Another welcome addition to the Southtown scene was the Alamo Street Eat Bar, a food truck park that featured crazy good burgers from Cullum’s Attaboy, the Peacemaker combination of pork belly and fried oysters from Where Y’At and the DUK Truck’s duck confit tacos. Add Zum Sushi, The Institute of Chili, Wheelie Gourmet and a few other visitors, as well as a great beer lineup, and you’ve got some wonderful fresh treats. And what do food trucks provide but small plates, albeit from different plates, giving you the feel of being on a tapas trail?

An “Eat Street” crew films at the Point Park & Eats.

Another food truck park that opened up north in Leon Springs was the Point Park & Eat, which also offers a great beer selection and a wide array of foods from a lineup that has changed in the months that it’s been open. The culinary confections come from trucks such as Skinny Cat, Gourmet on the Fly, Blazin’ Burgers and Say-She-Ate.

Television continued to discover may of these culinary gems. Say-She-Ate was one of four food trucks filmed for the TV series, “Eat Street.” The others include Rickshaw Stop, Tapa Tapa and Society Bakery. Meanwhile, PBS celebrity chef Ming Tsai came to town to film segments of “Simply Ming” with Diana Barrios Treviño from Los Barrios, Elizabeth Johnson of the CIA, John Besh of Lüke (visiting from New Orleans) and Johnny Hernandez at La Gloria.

Sustenio, with Stephan Pyles’ blessing and David Gilbert’s gifts, made people realize the Eilan Hotel Resort and Spa off I-10 was not just a pretty façade.

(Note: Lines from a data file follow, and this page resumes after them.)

-- ==== Sys2Proof/Laws/State.lean ====
section
/-! SUPPORT. What each update of the state leaves alone, piece by piece. -/

namespace Sys2Proof.Machine

open Sys2Proof

/-! setW -/

@[simp] theorem setW_mem (a : Nat) (v : Word) (s : State) : (setW a v s).mem = s.mem := (rfl)
@[simp] theorem setW_io (a : Nat) (v : Word) (s : State) : (setW a v s).io = s.io := (rfl)
@[simp] theorem setW_links (a : Nat) (v : Word) (s : State) : (setW a v s).links = s.links := (rfl)
@[simp] theorem setW_cyc (a : Nat) (v : Word) (s : State) : (setW a v s).cyc = s.cyc := (rfl)
@[simp] theorem setW_seq (a : Nat) (v : Word) (s : State) : (setW a v s).seq = s.seq := (rfl)
@[simp] theorem setW_dies (a : Nat) (v : Word) (s : State) : (setW a v s).dies = s.dies := (rfl)
@[simp] theorem setW_parts (a : Nat) (v : Word) (s : State) : (setW a v s).parts = s.parts := (rfl)
@[simp] theorem setW_acct (a : Nat) (v : Word) (s : State) : (setW a v s).acct = s.acct := (rfl)
@[simp] theorem setW_tiles (a : Nat) (v : Word) (s : State) : (setW a v s).tiles = s.tiles := (rfl)
@[simp] theorem setW_fus (a : Nat) (v : Word) (s : State) : (setW a v s).fus = s.fus := (rfl)
@[simp] theorem setW_mbx (a : Nat) (v : Word) (s : State) : (setW a v s).mbx = s.mbx := (rfl)
@[simp] theorem setW_ldg (a : Nat) (v : Word) (s : State) : (setW a v s).ldg = s.ldg := (rfl)
@[simp] theorem setW_hld (a : Nat) (v : Word) (s : State) : (setW a v s).hld = s.hld := (rfl)
@[simp] theorem setW_eth (a : Nat) (v : Word) (s : State) : (setW a v s).eth = s.eth := (rfl)
@[simp] theorem setW_dlk (a : Nat) (v : Word) (s : State) : (setW a v s).dlk = s.dlk := (rfl)
@[simp] theorem setW_ing (a : Nat) (v : Word) (s : State) : (setW a v s).ing = s.ing := (rfl)
@[simp] theorem setW_lrn (a : Nat) (v : Word) (s : State) : (setW a v s).lrn = s.lrn := (rfl)
@[simp] theorem setW_bw (a : Nat) (v : Word) (s : State) : (setW a v s).bw = s.bw := (rfl)
@[simp] theorem setW_clap (a : Nat) (v : Word) (s : State) : (setW a v s).clap = s.clap := (rfl)
@[simp] theorem setW_isl (a : Nat) (v : Word) (s : State) : (setW a v s).isl = s.isl := (rfl)
@[simp] theorem setW_pwr (a : Nat) (v : Word) (s : State) : (setW a v s).pwr = s.pwr := (rfl)
@[simp] theorem setW_boot (a : Nat) (v : Word) (s : State) : (setW a v s).boot = s.boot := (rfl)
@[simp] theorem setW_mal (a : Nat) (v : Word) (s : State) : (setW a v s).mal = s.mal := (rfl)
@[simp] theorem setW_pending (a : Nat) (v : Word) (s : State) : (setW a v s).pending = s.pending := (rfl)

/-! setFij -/

@[simp] theorem setFij_mem (p : Page) (r : Row) (i : Nat) (j : Nat) (v : Nat) (s : State) : (setFij p r i j v s).mem = s.mem := (rfl)
@[simp] theorem setFij_io (p : Page) (r : Row) (i : Nat) (j : Nat) (v : Nat) (s : State) : (setFij p r i j v s).io = s.io := (rfl)
@[simp] theorem setFij_links (p : Page) (r : Row) (i : Nat) (j : Nat) (v : Nat) (s : State) : (setFij p r i j v s).links = s.links := (rfl)
@[simp] theorem setFij_cyc (p : Page) (r : Row) (i : Nat) (j : Nat) (v : Nat) (s : State) : (setFij p r i j v s).cyc = s.cyc := (rfl)
@[simp] theorem setFij_seq (p : Page) (r : Row) (i : Nat) (j : Nat) (v : Nat) (s : State) : (setFij p r i j v s).seq = s.seq := (rfl)
@[simp] theorem setFij_dies (p : Page) (r : Row) (i : Nat) (j : Nat) (v : Nat) (s : State) : (setFij p r i j v s).dies = s.dies := (rfl)
@[simp] theorem setFij_parts (p : Page) (r : Row) (i : Nat) (j : Nat) (v : Nat) (s : State) : (setFij p r i j v s).parts = s.parts := (rfl)
@[simp] theorem setFij_acct (p : Page) (r : Row) (i : Nat) (j : Nat) (v : Nat) (s : State) : (setFij p r i j v s).acct = s.acct := (rfl)
@[simp] theorem setFij_tiles (p : Page) (r : Row) (i : Nat) (j : Nat) (v : Nat) (s : State) : (setFij p r i j v s).tiles = s.tiles := (rfl)
@[simp] theorem setFij_fus (p : Page) (r : Row) (i : Nat) (j : Nat) (v : Nat) (s : State) : (setFij p r i j v s).fus = s.fus := (rfl)
@[simp] theorem setFij_mbx (p : Page) (r : Row) (i : Nat) (j : Nat) (v : Nat) (s : State) : (setFij p r i j v s).mbx = s.mbx := (rfl)
@[simp] theorem setFij_ldg (p : Page) (r : Row) (i : Nat) (j : Nat) (v : Nat) (s : State) : (setFij p r i j v s).ldg = s.ldg := (rfl)
@[simp] theorem setFij_hld (p : Page) (r : Row) (i : Nat) (j : Nat) (v : Nat) (s : State) : (setFij p r i j v s).hld = s.hld := (rfl)
@[simp] theorem setFij_eth (p : Page) (r : Row) (i : Nat) (j : Nat) (v : Nat) (s : State) : (setFij p r i j v s).eth = s.eth := (rfl)
@[simp] theorem setFij_dlk (p : Page) (r : Row) (i : Nat) (j : Nat) (v : Nat) (s : State) : (setFij p r i j v s).dlk = s.dlk := (rfl)
@[simp] theorem setFij_ing (p : Page) (r : Row) (i : Nat) (j : Nat) (v : Nat) (s : State) : (setFij p r i j v s).ing = s.ing := (rfl)
@[simp] theorem setFij_lrn (p : Page) (r : Row) (i : Nat) (j : Nat) (v : Nat) (s : State) : (setFij p r i j v s).lrn = s.lrn := (rfl)
@[simp] theorem setFij_bw (p : Page) (r : Row) (i : Nat) (j : Nat) (v : Nat) (s : State) : (setFij p r i j v s).bw = s.bw := (rfl)
@[simp] theorem setFij_clap (p : Page) (r : Row) (i : Nat) (j : Nat) (v : Nat) (s : State) : (setFij p r i j v s).clap = s.clap := (rfl)
@[simp] theorem setFij_isl (p : Page) (r : Row) (i : Nat) (j : Nat) (v : Nat) (s : State) : (setFij p r i j v s).isl = s.isl := (rfl)
@[simp] theorem setFij_pwr (p : Page) (r : Row) (i : Nat) (j : Nat) (v : Nat) (s : State) : (setFij p r i j v s).pwr = s.pwr := (rfl)
@[simp] theorem setFij_boot (p : Page) (r : Row) (i : Nat) (j : Nat) (v : Nat) (s : State) : (setFij p r i j v s).boot = s.boot := (rfl)
@[simp] theorem setFij_mal (p : Page) (r : Row) (i : Nat) (j : Nat) (v : Nat) (s : State) : (setFij p r i j v s).mal = s.mal := (rfl)
@[simp] theorem setFij_pending (p : Page) (r : Row) (i : Nat) (j : Nat) (v : Nat) (s : State) : (setFij p r i j v s).pending = s.pending := (rfl)

/-! setF -/

@[simp] theorem setF_mem (p : Page) (r : Row) (v : Nat) (s : State) : (setF p r v s).mem = s.mem := (rfl)
@[simp] theorem setF_io (p : Page) (r : Row) (v : Nat) (s : State) : (setF p r v s).io = s.io := (rfl)
@[simp] theorem setF_links (p : Page) (r : Row) (v : Nat) (s : State) : (setF p r v s).links = s.links := (rfl)
@[simp] theorem setF_cyc (p : Page) (r : Row) (v : Nat) (s : State) : (setF p r v s).cyc = s.cyc := (rfl)
@[simp] theorem setF_seq (p : Page) (r : Row) (v : Nat) (s : State) : (setF p r v s).seq = s.seq := (rfl)
@[simp] theorem setF_dies (p : Page) (r : Row) (v : Nat) (s : State) : (setF p r v s).dies = s.dies := (rfl)
@[simp] theorem setF_parts (p : Page) (r : Row) (v : Nat) (s : State) : (setF p r v s).parts = s.parts := (rfl)
@[simp] theorem setF_acct (p : Page) (r : Row) (v : Nat) (s : State) : (setF p r v s).acct = s.acct := (rfl)
@[simp] theorem setF_tiles (p : Page) (r : Row) (v : Nat) (s : State) : (setF p r v s).tiles = s.tiles := (rfl)
@[simp] theorem setF_fus (p : Page) (r : Row) (v : Nat) (s : State) : (setF p r v s).fus = s.fus := (rfl)
@[simp] theorem setF_mbx (p : Page) (r : Row) (v : Nat) (s : State) : (setF p r v s).mbx = s.mbx := (rfl)
@[simp] theorem setF_ldg (p : Page) (r : Row) (v : Nat) (s : State) : (setF p r v s).ldg = s.ldg := (rfl)
@[simp] theorem setF_hld (p : Page) (r : Row) (v : Nat) (s : State) : (setF p r v s).hld = s.hld := (rfl)
@[simp] theorem setF_eth (p : Page) (r : Row) (v : Nat) (s : State) : (setF p r v s).eth = s.eth := (rfl)
@[simp] theorem setF_dlk (p : Page) (r : Row) (v : Nat) (s : State) : (setF p r v s).dlk = s.dlk := (rfl)
@[simp] theorem setF_ing (p : Page) (r : Row) (v : Nat) (s : State) : (setF p r v s).ing = s.ing := (rfl)
@[simp] theorem setF_lrn (p : Page) (r : Row) (v : Nat) (s : State) : (setF p r v s).lrn = s.lrn := (rfl)
@[simp] theorem setF_bw (p : Page) (r : Row) (v : Nat) (s : State) : (setF p r v s).bw = s.bw := (rfl)
@[simp] theorem setF_clap (p : Page) (r : Row) (v : Nat) (s : State) : (setF p r v s).clap = s.clap := (rfl)
@[simp] theorem setF_isl (p : Page) (r : Row) (v : Nat) (s : State) : (setF p r v s).isl = s.isl := (rfl)
@[simp] theorem setF_pwr (p : Page) (r : Row) (v : Nat) (s : State) : (setF p r v s).pwr = s.pwr := (rfl)
@[simp] theorem setF_boot (p : Page) (r : Row) (v : Nat) (s : State) : (setF p r v s).boot = s.boot := (rfl)
@[simp] theorem setF_mal (p : Page) (r : Row) (v : Nat) (s : State) : (setF p r v s).mal = s.mal := (rfl)
@[simp] theorem setF_pending (p : Page) (r : Row) (v : Nat) (s : State) : (setF p r v s).pending = s.pending := (rfl)

/-! setFi -/

@[simp] theorem setFi_mem (p : Page) (r : Row) (i : Nat) (v : Nat) (s : State) : (setFi p r i v s).mem = s.mem := (rfl)
@[simp] theorem setFi_io (p : Page) (r : Row) (i : Nat) (v : Nat) (s : State) : (setFi p r i v s).io = s.io := (rfl)
@[simp] theorem setFi_links (p : Page) (r : Row) (i : Nat) (v : Nat) (s : State) : (setFi p r i v s).links = s.links := (rfl)
@[simp] theorem setFi_cyc (p : Page) (r : Row) (i : Nat) (v : Nat) (s : State) : (setFi p r i v s).cyc = s.cyc := (rfl)
@[simp] theorem setFi_seq (p : Page) (r : Row) (i : Nat) (v : Nat) (s : State) : (setFi p r i v s).seq = s.seq := (rfl)
@[simp] theorem setFi_dies (p : Page) (r : Row) (i : Nat) (v : Nat) (s : State) : (setFi p r i v s).dies = s.dies := (rfl)
@[simp] theorem setFi_parts (p : Page) (r : Row) (i : Nat) (v : Nat) (s : State) : (setFi p r i v s).parts = s.parts := (rfl)
@[simp] theorem setFi_acct (p : Page) (r : Row) (i : Nat) (v : Nat) (s : State) : (setFi p r i v s).acct = s.acct := (rfl)
@[simp] theorem setFi_tiles (p : Page) (r : Row) (i : Nat) (v : Nat) (s : State) : (setFi p r i v s).tiles = s.tiles := (rfl)
@[simp] theorem setFi_fus (p : Page) (r : Row) (i : Nat) (v : Nat) (s : State) : (setFi p r i v s).fus = s.fus := (rfl)
@[simp] theorem setFi_mbx (p : Page) (r : Row) (i : Nat) (v : Nat) (s : State) : (setFi p r i v s).mbx = s.mbx := (rfl)
@[simp] theorem setFi_ldg (p : Page) (r : Row) (i : Nat) (v : Nat) (s : State) : (setFi p r i v s).ldg = s.ldg := (rfl)
@[simp] theorem setFi_hld (p : Page) (r : Row) (i : Nat) (v : Nat) (s : State) : (setFi p r i v s).hld = s.hld := (rfl)
@[simp] theorem setFi_eth (p : Page) (r : Row) (i : Nat) (v : Nat) (s : State) : (setFi p r i v s).eth = s.eth := (rfl)
@[simp] theorem setFi_dlk (p : Page) (r : Row) (i : Nat) (v : Nat) (s : State) : (setFi p r i v s).dlk = s.dlk := (rfl)
@[simp] theorem setFi_ing (p : Page) (r : Row) (i : Nat) (v : Nat) (s : State) : (setFi p r i v s).ing = s.ing := (rfl)
@[simp] theorem setFi_lrn (p : Page) (r : Row) (i : Nat) (v : Nat) (s : State) : (setFi p r i v s).lrn = s.lrn := (rfl)
@[simp] theorem setFi_bw (p : Page) (r : Row) (i : Nat) (v : Nat) (s : State) : (setFi p r i v s).bw = s.bw := (rfl)
@[simp] theorem setFi_clap (p : Page) (r : Row) (i : Nat) (v : Nat) (s : State) : (setFi p r i v s).clap = s.clap := (rfl)
@[simp] theorem setFi_isl (p : Page) (r : Row) (i : Nat) (v : Nat) (s : State) : (setFi p r i v s).isl = s.isl := (rfl)
@[simp] theorem setFi_pwr (p : Page) (r : Row) (i : Nat) (v : Nat) (s : State) : (setFi p r i v s).pwr = s.pwr := (rfl)
@[simp] theorem setFi_boot (p : Page) (r : Row) (i : Nat) (v : Nat) (s : State) : (setFi p r i v s).boot = s.boot := (rfl)
@[simp] theorem setFi_mal (p : Page) (r : Row) (i : Nat) (v : Nat) (s : State) : (setFi p r i v s).mal = s.mal := (rfl)
@[simp] theorem setFi_pending (p : Page) (r : Row) (i : Nat) (v : Nat) (s : State) : (setFi p r i v s).pending = s.pending := (rfl)

/-! bump -/

@[simp] theorem bump_mem (p : Page) (r : Row) (n : Nat) (s : State) : (bump p r n s).mem = s.mem := (rfl)
@[simp] theorem bump_io (p : Page) (r : Row) (n : Nat) (s : State) : (bump p r n s).io = s.io := (rfl)
@[simp] theorem bump_links (p : Page) (r : Row) (n : Nat) (s : State) : (bump p r n s).links = s.links := (rfl)
@[simp] theorem bump_cyc (p : Page) (r : Row) (n : Nat) (s : State) : (bump p r n s).cyc = s.cyc := (rfl)
@[simp] theorem bump_seq (p : Page) (r : Row) (n : Nat) (s : State) : (bump p r n s).seq = s.seq := (rfl)
@[simp] theorem bump_dies (p : Page) (r : Row) (n : Nat) (s : State) : (bump p r n s).dies = s.dies := (rfl)
@[simp] theorem bump_parts (p : Page) (r : Row) (n : Nat) (s : State) : (bump p r n s).parts = s.parts := (rfl)
@[simp] theorem bump_acct (p : Page) (r : Row) (n : Nat) (s : State) : (bump p r n s).acct = s.acct := (rfl)
@[simp] theorem bump_tiles (p : Page) (r : Row) (n : Nat) (s : State) : (bump p r n s).tiles = s.tiles := (rfl)
@[simp] theorem bump_fus (p : Page) (r : Row) (n : Nat) (s : State) : (bump p r n s).fus = s.fus := (rfl)
@[simp] theorem bump_mbx (p : Page) (r : Row) (n : Nat) (s : State) : (bump p r n s).mbx = s.mbx := (rfl)
@[simp] theorem bump_ldg (p : Page) (r : Row) (n : Nat) (s : State) : (bump p r n s).ldg = s.ldg := (rfl)
@[simp] theorem bump_hld (p : Page) (r : Row) (n : Nat) (s : State) : (bump p r n s).hld = s.hld := (rfl)
@[simp] theorem bump_eth (p : Page) (r : Row) (n : Nat) (s : State) : (bump p r n s).eth = s.eth := (rfl)
@[simp] theorem bump_dlk (p : Page) (r : Row) (n : Nat) (s : State) : (bump p r n s).dlk = s.dlk := (rfl)
@[simp] theorem bump_ing (p : Page) (r : Row) (n : Nat) (s : State) : (bump p r n s).ing = s.ing := (rfl)
@[simp] theorem bump_lrn (p : Page) (r : Row) (n : Nat) (s : State) : (bump p r n s).lrn = s.lrn := (rfl)
@[simp] theorem bump_bw (p : Page) (r : Row) (n : Nat) (s : State) : (bump p r n s).bw = s.bw := (rfl)
@[simp] theorem bump_clap (p : Page) (r : Row) (n : Nat) (s : State) : (bump p r n s).clap = s.clap := (rfl)
@[simp] theorem bump_isl (p : Page) (r : Row) (n : Nat) (s : State) : (bump p r n s).isl = s.isl := (rfl)
@[simp] theorem bump_pwr (p : Page) (r : Row) (n : Nat) (s : State) : (bump p r n s).pwr = s.pwr := (rfl)
@[simp] theorem bump_boot (p : Page) (r : Row) (n : Nat) (s : State) : (bump p r n s).boot = s.boot := (rfl)
@[simp] theorem bump_mal (p : Page) (r : Row) (n : Nat) (s : State) : (bump p r n s).mal = s.mal := (rfl)
@[simp] theorem bump_pending (p : Page) (r : Row) (n : Nat) (s : State) : (bump p r n s).pending = s.pending := (rfl)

Its menu, with much of the dishes derived from local meats and produce, features an exciting array of ceviches that captured the freshness of the sea and a number of dishes using South Texas Heritage Pork products.

The $13 Burger at Knife & Fork.

The gastropub movement continued with the opening of Knife & Fork in the Stone Oak area. An outgrowth of the Bistro Six food truck, it offered a $13 Burger worth every cent, an extensive cocktail program and a laid-back atmosphere.

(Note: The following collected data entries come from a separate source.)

theorem exec_grantReceive (up : islUp s i = true) (n : Nat) : exec (.grantReceive i n) s =
    .next (if flag s pgClap Reg.CLAP_STAT_SAFE then startSsf i n (safeShown i (getF s pgClap Reg.CLAP_STAT_CAUSE) (granted i n s)) else showValid i (granted i n s)) := by
  have run : exec (.grantReceive i n) s = .next (if flag (granted i n s) pgClap Reg.CLAP_STAT_SAFE then
      startSsf i n (showValid i (if flag (granted i n s) pgClap Reg.CLAP_STAT_SAFE then
        modIsl i (fun x => { x with cause := getF (granted i n s) pgClap Reg.CLAP_STAT_CAUSE }) (setF (pgIsl i) Reg.ISL_STAT_SAFE 1 (granted i n s)) else granted i n s))
      else showValid i (if flag (granted i n s) pgClap Reg.CLAP_STAT_SAFE then
        modIsl i (fun x => { x with cause := getF (granted i n s) pgClap Reg.CLAP_STAT_CAUSE }) (setF (pgIsl i) Reg.ISL_STAT_SAFE 1 (granted i n s)) else granted i n s)) :=
    congrArg Host.Outcome.next (if_pos up)
  rw [run, flag_eq (getF_granted_hub (by decide) (by decide) i n s), getF_granted_hub (by decide) (by decide) i n s]
  cases flag s pgClap Reg.CLAP_STAT_SAFE
  · simp only [Bool.false_eq_true, ↓reduceIte]
  · simp only [↓reduceIte, safeShown]

theorem granted_own (h : i < s.isl.length) (n : Nat) :
    islOf (granted i n s) i = { islOf s i with ackAt := n, epoch := getF s pgClap Reg.CLAP_EPOCH } := by
  rw [granted, islOf_modIsl (by simpa using h), islOf_congr (setF_isl ..), islOf_congr (at_isl ..), getF_at]

theorem granted_other (h : n ≠ i) (m : Nat) (s : State) : islOf (granted i m s) n = islOf s n := by
  rw [granted, islOf_modIsl_ne h, islOf_congr (setF_isl ..), islOf_congr (at_isl ..)]

theorem granted_hold (i n : Nat) (s : State) : getF (granted i n s) (pgIsl i) Reg.ISL_STAT_HOLD = 1 := by
  rw [granted, getF_modIsl, getF_setF_same (by decide)]
  rfl

/-- Settles O50: each message is the hold latch or the SAFE latch set or cleared, and the pair follows. -/
theorem holdLatch : Obligations.HoldLatch := by
  unfold Obligations.HoldLatch
  intro i t bar health s hi up p stat stays dropped drops nothing
  have here := islUp_length up
  refine ⟨fun held => ⟨?_, ?_, ?_, fun late => ?_, fun early => ?_⟩, fun free => ⟨?_, ?_, ?_⟩, ?_, fun calm => ?_, fun safe => ?_, ?_⟩
  · exact does (exec_revokeReceive up) ⟨dropHold_same i s, (statStep_dropHold i s).words, dropHold_after held rfl (grows_refl s)⟩
  · exact does (exec_holdDrop up) ⟨dropHold_same i s, (statStep_dropHold i s).words, dropHold_after held rfl (grows_refl s)⟩
  · exact does (exec_heartbeatResponse_error up t) ⟨samesBut_after_at (by decide) (dropHold_same i (at_ t s)), (statStep_dropHold i (at_ t s)).words,
      dropHold_after held rfl (statStep_at (i := i) (rs := []) t s).out⟩
  · have shown : codeIn (record p 0x56 (at_ t s)) p 0x56 := codeIn_record (by simp only [p, pageBase]; omega) (by simp only [p, pageBase]; omega) (by decide) _
    have step := statStep_dropHold i (record p 0x56 (at_ t s))
    refine does_reach rfl (does (exec_holdTimeout_late up held late) ⟨quietBut_trans (quietBut_record p 0x56 (quietBut_at t (quietBut_refl _ s))) step.quiet, step.code shown, ?_⟩)
    exact dropHold_after held (regW_record (quiet_isl (by decide) i) p 0x56 (at_ t s)) (grows_trans (grows_same rfl (grows_refl s)) (grows_record p 0x56 (at_ t s)))
  · exact does (exec_holdTimeout_early fun ⟨_, k⟩ => Nat.not_le.2 early k) rfl
  · exact does ((exec_revokeReceive up).trans (congrArg _ (dropHold_free free))) rfl
  · exact does ((exec_holdDrop up).trans (congrArg _ (dropHold_free free))) rfl
  · exact does (exec_holdTimeout_early fun ⟨k, _⟩ => Bool.false_ne_true (free.symm.trans k)) rfl
  · exact does (exec_heartbeatResponse_ack up t) ⟨samesBut_keeps (modIsl_keeps i _ (by decide) (at_keeps t (by decide) (Keeps.refl _ s))),
      islOf_modIsl (s := at_ t s) here _, islOf_modIsl_ne (s := at_ t s) (other_ne hi) _, rfl⟩
  · have all := statStep_trans (statStep_mono (ms := [Reg.ISL_STAT_HOLD, Reg.ISL_STAT_VALID]) (by simp) (statStep_granted i t s)) (statStep_mono (by simp) (statStep_showValid i (granted i t s)))
    have isl (k : Nat) := islOf_congr (showValid_isl i (granted i t s)) k
    refine does_reach rfl (does ((exec_grantReceive up t).trans (by rw [if_neg (by simp [calm])])) ⟨all.words, all.kept (by decide), ?_, all.fields _ (by decide), ?_, ?_, ?_⟩)
    · rw [(statStep_showValid i _).fields _ (by decide), granted_hold]
    · rw [flag_showValid, validAllowed_statStep (statStep_showValid i _) (islUp_congr (isl i))]
    · rw [isl, granted_own here]
    · rw [isl, granted_other (other_ne hi)]
  · have latched := statStep_mono (ms := [Reg.ISL_STAT_HOLD, Reg.ISL_STAT_SAFE, Reg.ISL_STAT_VALID]) (by simp) (statStep_safeShown i (getF s pgClap Reg.CLAP_STAT_CAUSE) (granted i t s))
    have all := statStep_trans (statStep_mono (by simp) (statStep_granted i t s)) (statStep_trans latched (statStep_startSsf i t _))
    obtain ⟨lit, dark⟩ := safeShown_latches i (getF s pgClap Reg.CLAP_STAT_CAUSE) (granted i t s)
    obtain ⟨c, own⟩ := startSsf_own (s := safeShown i (getF s pgClap Reg.CLAP_STAT_CAUSE) (granted i t s)) (i := i) (by rw [safeShown_length]; simpa [granted, modIsl_length] using here) t
    rw [safeShown_own (by simpa [granted, modIsl_length] using here), granted_own here] at own
    refine does_reach rfl (does ((exec_grantReceive up t).trans (by rw [if_pos safe])) ⟨all.words, all.kept (by decide), ?_, ?_, ?_, ?_, ?_, ?_, ?_, ?_⟩)
    · rw [getF_congr (startSsf_regs ..), (statStep_safeShown i _ _).fields _ (by decide), granted_hold]
    · rw [getF_congr (startSsf_regs ..), lit]
    · rw [getF_congr (startSsf_regs ..), dark]
    · rw [own]
    · rw [own]
    · rw [own]
    · rw [own]
    · rw [startSsf_other (other_ne hi), safeShown_other (other_ne hi), granted_other (other_ne hi)]
  · exact does_reach rfl (does (exec_tickFlit up bar health) ⟨islOf_modIsl here _, islOf_modIsl_ne (other_ne hi) _⟩)

end Sys2Proof.Machine
end

section
/-! PROOFS. Chapter 12: the triggers of the safe state in an island (R326, R330, R331). -/

namespace Sys2Proof.Machine

open Sys2Proof

variable {s t u v : State} {i c n : Nat}

/-! ### The island in charge -/

theorem islandInCharge_congr (hs : getF t pgClap Reg.CLAP_STAT_STATE = getF s pgClap Reg.CLAP_STAT_STATE)
    (hh : getF t pgClap Reg.CLAP_STAT_HOLDER = getF s pgClap Reg.CLAP_STAT_HOLDER) : islandInCharge t = islandInCharge s := by
  simp only [islandInCharge, hs, hh]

Meanwhile, the bistronomy craze — a hybrid of “bistro” and “gastronomy” — could be found in Laurent’s Modern Cuisine on McCullough Avenue. Next door to the still-vibrant and dependable Bistro Vatel, it proved that a segment of San Antonio does love its French food.

For those who enjoy a meal every now and then at home, the number of gourmet groceries grew, thanks to the addition of Trader Joe’s in the Quarry Extension and a second Whole Foods on Blanco Road, north of Loop 1604. The food warehouse Gaucho Gourmet expanded its hours to the public to six days a week, while Groomer’s Seafood reeled in even more seafood lovers, especially when lobsters hit a mouthwatering low of $5.95 apiece.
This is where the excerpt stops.